◆ **Task details**: From the entries that follow, reproduce exactly and only the lines from the line with "(funct3 of a word access, log entry 11). -/" to the line with "(t.status ≠ .loadFault", endpoints included.

◆ **Material for this task**:
/-! ### The words outside the eleven instructions -/

/-- The no-operation words, classes 1 to 4: an opcode that is none of the seven (SYSTEM among them), an unmatched
R-class or I-class combination, a branch other than BEQ. Each step of one changes the pc and nothing else, whatever
the registers hold (40_cycle_and_alu_control.md rule R91, 42_control_transfer.md rule R107, 44_integer_alu.md rules R134,
R135, 60_exceptions.md rule R160). -/
def Obligations.NoOperationWords : Prop :=
  ∀ (s : State) (w : Word), s.runs w →
    (w.extractLsb' 0 7 ∉ [0x37#7, 0x6F#7, 0x63#7, 0x23#7, 0x03#7, 0x13#7, 0x33#7] ∨
      (w.extractLsb' 0 7 = 0x33#7 ∧
        ¬ (w.extractLsb' 12 3 = 0#3 ∧ w.extractLsb' 25 7 = 0x00#7) ∧
        ¬ (w.extractLsb' 12 3 = 4#3 ∧ w.extractLsb' 25 7 = 0x00#7)) ∨
      (w.extractLsb' 0 7 = 0x13#7 ∧ w.extractLsb' 12 3 ≠ 6#3 ∧
        ¬ (w.extractLsb' 12 3 = 5#3 ∧ w.extractLsb' 25 7 = 0x20#7)) ∨
      (w.extractLsb' 0 7 = 0x63#7 ∧ w.extractLsb' 12 3 ≠ 0#3)) →
    ∃ t, step s = .next t ∧ IsNoOperation s t

/-- A load or store opcode with a funct3 other than 0 and 2: the effective address is range-tested; in range the
step is a no-operation, out of range the run halts (43_loads_stores.md section 4; the whole behaviour is decision D10, log
entry 10). -/
def Obligations.OtherWidthWords : Prop :=
  ∀ (s : State) (w : Word), s.runs w → w.extractLsb' 12 3 ≠ 0#3 → w.extractLsb' 12 3 ≠ 2#3 →
    (w.extractLsb' 0 7 = 0x03#7 →
      ∃ t, step s = .next t ∧
        if 0 ≤ (s.reg (w.extractLsb' 15 5) + immI w).toInt ∧ (s.reg (w.extractLsb' 15 5) + immI w).toInt < 4096 then
          IsNoOperation s t
        else HaltsWith s t .loadFault (s.reg (w.extractLsb' 15 5) + immI w)) ∧
    (w.extractLsb' 0 7 = 0x23#7 →
      ∃ t, step s = .next t ∧
        if 0 ≤ (s.reg (w.extractLsb' 15 5) + immS w).toInt ∧ (s.reg (w.extractLsb' 15 5) + immS w).toInt < 4096 then
          IsNoOperation s t
        else HaltsWith s t .storeFault (s.reg (w.extractLsb' 15 5) + immS w))

/-! ### The step -/

/-- Where a step passes the tests and fetches a word, it runs what the word decodes to, with nothing around it
(40_cycle_and_alu_control.md section 1). -/
def Obligations.StepRunsTheDecodedWord : Prop :=
  ∀ (s : State) (w : Word), s.runs w →
    (∀ i, decode w = .instr i → step s = exec i s) ∧ (∀ o, decode w = .other o → step s = execOther o s)

/-- Where the four bytes of a well-formed instruction's encoding stand at the pc, least significant first, inside the
valid length of a running core, the step is that instruction (20_memory.md section 5, 40_cycle_and_alu_control.md section
1). -/
def Obligations.StepRunsTheEncodedInstruction : Prop :=
  ∀ (s : State) (i : Instr), wellFormed i = true → s.status = .running → s.pc.toNat < s.validLength →
    (∀ k, k < 4 → s.imem[s.pc.toNat + k]? = some ((encode i).extractLsb' (8 * k) 8)) → step s = exec i s

/-- The fetched word is the four bytes at the pc, little-endian, whatever the pc's alignment (20_memory.md sections 3 to
5). That a fetch at a pc that is 2 modulo 4 reads `pc` to `pc + 3` is the spec's own decision D7 (log entry 8, unsafe). -/
def Obligations.FetchIsLittleEndian : Prop :=
  ∀ (s : State) (w : Word), s.fetch = some w →
    ∀ k, k < 4 → s.imem[s.pc.toNat + k]? = some (w.extractLsb' (8 * k) 8)

/-- A fetch is valid exactly where `pc + 3 < IMEM_CAPACITY` (20_memory.md section 5, 90_conflicts.md C2; in the naturals
is decision D20). -/
def Obligations.FetchIsValidInsideTheCapacity : Prop :=
  ∀ s : State, (∃ w, s.fetch = some w) ↔ s.pc.toNat + 3 < s.imem.length

/-- A word placed by `withFetchWord` is the next to run, from every state, and the buffer's other bytes stay as they
were: how the model is handed a program (log entry 3; 70_reset_and_hazards.md section 2). -/
def Obligations.PlacedWordIsTheNextToRun : Prop :=
  ∀ (s : State) (w : Word),
    (s.withFetchWord 32 w.toNat).runs w ∧
    ∀ k, k < s.imem.length → ¬ (s.pc.toNat ≤ k ∧ k < s.pc.toNat + 4) →
      (s.withFetchWord 32 w.toNat).imem[k]? = s.imem[k]?

/-- A step of a core that is not `Running` changes nothing (40_cycle_and_alu_control.md section 6; decision D9, log
entry 7). -/
def Obligations.HaltedStepChangesNothing : Prop :=
  ∀ s : State, s.status ≠ .running → step s = .next s

/-- A running core whose pc is at or beyond `VALID_LENGTH` completes, and nothing changes but the latch
(60_exceptions.md section 2; that this test comes first is decision D6, log entry 7). -/
def Obligations.CompletionAtTheValidLength : Prop :=
  ∀ s : State, s.status = .running → s.validLength ≤ s.pc.toNat →
    step s = .next { s with status := .completed }

/-- A running core whose pc is inside `VALID_LENGTH` and whose fetch would pass the capacity halts with `FetchFault`,
and nothing else changes (60_exceptions.md rule R152). -/
def Obligations.FetchBoundViolationHalts : Prop :=
  ∀ s : State, s.status = .running → s.pc.toNat < s.validLength → s.imem.length ≤ s.pc.toNat + 3 →
    step s = .next { s with status := .fetchFault }

/-- The core never stops answering: every step and every instruction gives a next state from every state; no word
is illegal (30_encoding.md section 4, 60_exceptions.md section 1). -/
def Obligations.EveryStepAnswersANextState : Prop :=
  (∀ s : State, ∃ t, step s = .next t) ∧ ∀ (i : Instr) (s : State), ∃ t, exec i s = .next t

/-- At most one register changes in a step, the one `rd` names, only by the eight instructions that have one and,
for a load, only in bounds; and `x0` reads zero after it (40_cycle_and_alu_control.md rule R89). -/
def Obligations.OnlyTheDestinationRegisterChanges : Prop :=
  ∀ (s t : State) (r : RegIdx), step s = .next t →
    t.reg 0#5 = 0 ∧
    (t.reg r ≠ s.reg r →
      r ≠ 0#5 ∧ ∃ w i, s.runs w ∧ decode w = .instr i ∧ destOf i = some r ∧
        (∀ rd rs1 imm, i = .lb rd rs1 imm → inBounds (s.effAddr rs1 imm) .byte = true) ∧
        (∀ rd rs1 imm, i = .lw rd rs1 imm → inBounds (s.effAddr rs1 imm) .word = true) ∧
        (∀ q, q ≠ r → t.reg q = s.reg q))

/-- A byte of data memory changes only by an SB or SW in bounds that stores to it, and to the byte stored
(10_state.md section 3, 20_memory.md section 2). -/
def Obligations.OnlyStoresChangeDataMemory : Prop :=
  ∀ (s t : State) (a : Nat), step s = .next t → t.mem.read a ≠ s.mem.read a →
    ∃ w rs2 rs1 imm, s.runs w ∧
      ((decode w = .instr (.sb rs2 rs1 imm) ∧ inBounds (s.effAddr rs1 imm) .byte = true ∧
          a = (s.effAddr rs1 imm).toNat ∧ t.mem.read a = (s.reg rs2).extractLsb' 0 8) ∨
       (decode w = .instr (.sw rs2 rs1 imm) ∧ inBounds (s.effAddr rs1 imm) .word = true ∧
          ∃ k, k < 4 ∧ a = (s.effAddr rs1 imm).toNat + k ∧ t.mem.read a = (s.reg rs2).extractLsb' (8 * k) 8))

/-- Default next pc: after a step that executes a word and goes on, the pc is `pc + 4` unless the word is a JAL or a
taken BEQ, which give `pc + imm` (40_cycle_and_alu_control.md rule R85; modulo 2^32). -/
def Obligations.OnlyJalAndTakenBeqRedirectThePc : Prop :=
  ∀ (s t : State) (w : Word), s.runs w → step s = .next t → t.status = .running →
    (∀ rd imm, decode w = .instr (.jal rd imm) → t.pc = s.pc + imm) ∧
    (∀ rs1 rs2 imm, decode w = .instr (.beq rs1 rs2 imm) →
      t.pc = if s.reg rs1 = s.reg rs2 then s.pc + imm else s.pc + 4) ∧
    ((∀ rd imm, decode w ≠ .instr (.jal rd imm)) → (∀ rs1 rs2 imm, decode w ≠ .instr (.beq rs1 rs2 imm)) →
      t.pc = s.pc + 4)

/-- The four ways a run ends and when each does, from the bits of the word alone (60_exceptions.md section 2). It rests
on the decisions D6 (order of the tests, log entry 7), D8 (the latch, log entry 9), D10 (other widths, log entry 10) and D11
(funct3 of a word access, log entry 11). -/
def Obligations.HaltCauses : Prop :=
  ∀ s t : State, s.status = .running → step s = .next t →
    (t.status = .completed ↔ s.validLength ≤ s.pc.toNat) ∧
    (t.status = .fetchFault ↔ s.pc.toNat < s.validLength ∧ s.imem.length ≤ s.pc.toNat + 3) ∧
    (t.status = .loadFault ↔ ∃ w, s.runs w ∧ w.extractLsb' 0 7 = 0x03#7 ∧
      (¬ (0 ≤ (s.reg (w.extractLsb' 15 5) + immI w).toInt ∧ (s.reg (w.extractLsb' 15 5) + immI w).toInt < 4096) ∨
        (w.extractLsb' 12 3 = 2#3 ∧ (s.reg (w.extractLsb' 15 5) + immI w).toInt + 4 > 4096))) ∧
    (t.status = .storeFault ↔ ∃ w, s.runs w ∧ w.extractLsb' 0 7 = 0x23#7 ∧
      (¬ (0 ≤ (s.reg (w.extractLsb' 15 5) + immS w).toInt ∧ (s.reg (w.extractLsb' 15 5) + immS w).toInt < 4096) ∨
        (w.extractLsb' 12 3 = 2#3 ∧ (s.reg (w.extractLsb' 15 5) + immS w).toInt + 4 > 4096))) ∧
    (∀ w, s.runs w → t.status = .loadFault → t.faultAddr = s.reg (w.extractLsb' 15 5) + immI w) ∧
    (∀ w, s.runs w → t.status = .storeFault → t.faultAddr = s.reg (w.extractLsb' 15 5) + immS w)

/-- A halt is precise: the step that ends the run changes nothing but the latch and, for a load or store fault,
`fault_addr` (60_exceptions.md section 5). That the pc stays at the instruction after a load or store fault is decision D8
alone (log entry 9, unsafe); that `noop` keeps its value is the model's deduction (DEDUCED, log entry 12). -/
def Obligations.HaltIsPrecise : Prop :=
  ∀ s t : State, s.status = .running → step s = .next t → t.status ≠ .running →
    RegsKept s t ∧ MemKept s t ∧ t.pc = s.pc ∧ t.noop = s.noop ∧ LaunchKept s t ∧
    (t.status ≠ .loadFault → t.status ≠ .storeFault → t.faultAddr = s.faultAddr)

/-- The instruction buffer and the valid length never change in a step, so no store is ever fetched (20_memory.md
section 8; decision D16, log entry 14). -/
def Obligations.StepKeepsTheLaunchInputs : Prop :=
  ∀ s t : State, step s = .next t → LaunchKept s t

/-- Data memory is read only by loads: unless the step executes an LB or LW, two cores that differ in data memory
alone do the same to everything else (10_state.md section 3). -/
def Obligations.DataMemoryIsSeenOnlyByLoads : Prop :=
  ∀ (s : State) (m : Memory),
    (∀ w i, s.runs w → decode w = .instr i → isLoad i = false) →
    ∃ t u, step s = .next t ∧ step { s with mem := m } = .next u ∧
      RegsKept t u ∧ u.pc = t.pc ∧ u.noop = t.noop ∧ LatchKept t u ∧ LaunchKept t u

/-! ### Invariants -/

/-- Every step keeps the data memory in its canonical form, with nothing listed outside addresses 0 to 4095
(20_memory.md section 7). -/
def Obligations.StepKeepsTheMemoryForm : Prop :=
  ∀ s t : State, s.mem.wf → step s = .next t → t.mem.wf

/-- Every step keeps the pc even: every default, jump and branch adds an even number (10_state.md section 2). -/
def Obligations.StepKeepsThePcEven : Prop :=
  ∀ s t : State, s.pcEven → step s = .next t → t.pcEven

/-- Every step keeps the status latch truthful about the state that halted (60_exceptions.md section 2; decisions D6 and
D8, log entries 7 and 9). -/
def Obligations.StepKeepsTheLatchTruthful : Prop :=
  ∀ s t : State, s.latchTruthful → step s = .next t → t.latchTruthful

/-- Every step keeps register slot 0 at zero: no instruction writes it (10_state.md section 1; log entry 15). -/
def Obligations.StepKeepsSlotZero : Prop :=
  ∀ s t : State, s.slotZero → step s = .next t → t.slotZero

/-- The reset state meets every invariant, and so does every launch within the driver's premises
(10_state.md section 7, 70_reset_and_hazards.md section 2). -/
def Obligations.ResetMeetsTheInvariants : Prop :=
  (State.reset.mem.wf ∧ State.reset.pcEven ∧ State.reset.latchTruthful ∧ State.reset.slotZero ∧
    State.reset.launchOk) ∧
  ∀ (imem : List Byte) (n : Nat), n ≤ imem.length → imem.length ≤ 4294967296 →
    (State.launch imem n).mem.wf ∧ (State.launch imem n).pcEven ∧ (State.launch imem n).latchTruthful ∧
      (State.launch imem n).slotZero ∧ (State.launch imem n).launchOk

/-! ### Reset and the run -/

/-- What reset leaves: every register and every byte of data memory zero; the pc zero (decision D2, log entry 5), the latch
`Running` (decision D8, log entry 9) and `noop` 0 (decision D13, log entry 12). `fault_addr` is unspecified and not
stated (10_state.md section 7). -/
def Obligations.ResetValues : Prop :=
  (∀ r, State.reset.reg r = 0) ∧ (∀ a, State.reset.mem.read a = 0) ∧
    State.reset.pc = 0 ∧ State.reset.status = .running ∧ State.reset.noop = false

/-- The reset input, from any state: the values of reset, with the driver's buffer and length as they were
(70_reset_and_hazards.md section 1; decisions D12 and D26, log entry 19). -/
def Obligations.ResetInputRestoresEveryState : Prop :=
  ∀ s : State, (∀ r, s.rst.reg r = 0) ∧ (∀ a, s.rst.mem.read a = 0) ∧ s.rst.pc = 0 ∧ s.rst.status = .running ∧
    s.rst.noop = false ∧ s.rst.imem = s.imem ∧ s.rst.validLength = s.validLength

/-- A run that has ended stays ended in the same state, however many more steps the core makes; with `n = 0`, any number
of steps from a halted state answers that state (60_exceptions.md section 5; that a step of a halted core changes nothing
is decision D9, log entry 7). -/
def Obligations.EndedRunStaysEnded : Prop :=
  ∀ (n k : Nat) (s t : State), Host.Core.run Sys2Proof.core n s = .next t → t.status ≠ .running →
    Host.Core.run Sys2Proof.core (n + k) s = .next t

/-- A run leaves the launch inputs alone and keeps every invariant, so what a driver reads after it is the state the
program's steps made (20_memory.md section 8, 40_cycle_and_alu_control.md section 6; decision D16, log entry 14). -/
def Obligations.RunKeepsTheInvariants : Prop :=
  ∀ (n : Nat) (s : State), s.mem.wf → s.pcEven → s.latchTruthful → s.slotZero → s.launchOk →
    (runFuel n s).mem.wf ∧ (runFuel n s).pcEven ∧ (runFuel n s).latchTruthful ∧ (runFuel n s).slotZero ∧
      (runFuel n s).launchOk ∧ LaunchKept s (runFuel n s)

/-- The driver's run loop is that many steps of the core: it stops stepping once the latch is not `Running`, and the
steps it leaves out change nothing (40_cycle_and_alu_control.md section 6; decision D9, log entry 7). -/
def Obligations.RunLoopIsIteratedSteps : Prop :=
  ∀ (n : Nat) (s : State), Host.Core.run Sys2Proof.core n s = .next (runFuel n s)
end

◆ **Expected answer**:
(funct3 of a word access, log entry 11). -/
def Obligations.HaltCauses : Prop :=
  ∀ s t : State, s.status = .running → step s = .next t →
    (t.status = .completed ↔ s.validLength ≤ s.pc.toNat) ∧
    (t.status = .fetchFault ↔ s.pc.toNat < s.validLength ∧ s.imem.length ≤ s.pc.toNat + 3) ∧
    (t.status = .loadFault ↔ ∃ w, s.runs w ∧ w.extractLsb' 0 7 = 0x03#7 ∧
      (¬ (0 ≤ (s.reg (w.extractLsb' 15 5) + immI w).toInt ∧ (s.reg (w.extractLsb' 15 5) + immI w).toInt < 4096) ∨
        (w.extractLsb' 12 3 = 2#3 ∧ (s.reg (w.extractLsb' 15 5) + immI w).toInt + 4 > 4096))) ∧
    (t.status = .storeFault ↔ ∃ w, s.runs w ∧ w.extractLsb' 0 7 = 0x23#7 ∧
      (¬ (0 ≤ (s.reg (w.extractLsb' 15 5) + immS w).toInt ∧ (s.reg (w.extractLsb' 15 5) + immS w).toInt < 4096) ∨
        (w.extractLsb' 12 3 = 2#3 ∧ (s.reg (w.extractLsb' 15 5) + immS w).toInt + 4 > 4096))) ∧
    (∀ w, s.runs w → t.status = .loadFault → t.faultAddr = s.reg (w.extractLsb' 15 5) + immI w) ∧
    (∀ w, s.runs w → t.status = .storeFault → t.faultAddr = s.reg (w.extractLsb' 15 5) + immS w)

/-- A halt is precise: the step that ends the run changes nothing but the latch and, for a load or store fault,
`fault_addr` (60_exceptions.md section 5). That the pc stays at the instruction after a load or store fault is decision D8
alone (log entry 9, unsafe); that `noop` keeps its value is the model's deduction (DEDUCED, log entry 12). -/
def Obligations.HaltIsPrecise : Prop :=
  ∀ s t : State, s.status = .running → step s = .next t → t.status ≠ .running →
    RegsKept s t ∧ MemKept s t ∧ t.pc = s.pc ∧ t.noop = s.noop ∧ LaunchKept s t ∧
    (t.status ≠ .loadFault → t.status ≠ .storeFault → t.faultAddr = s.faultAddr)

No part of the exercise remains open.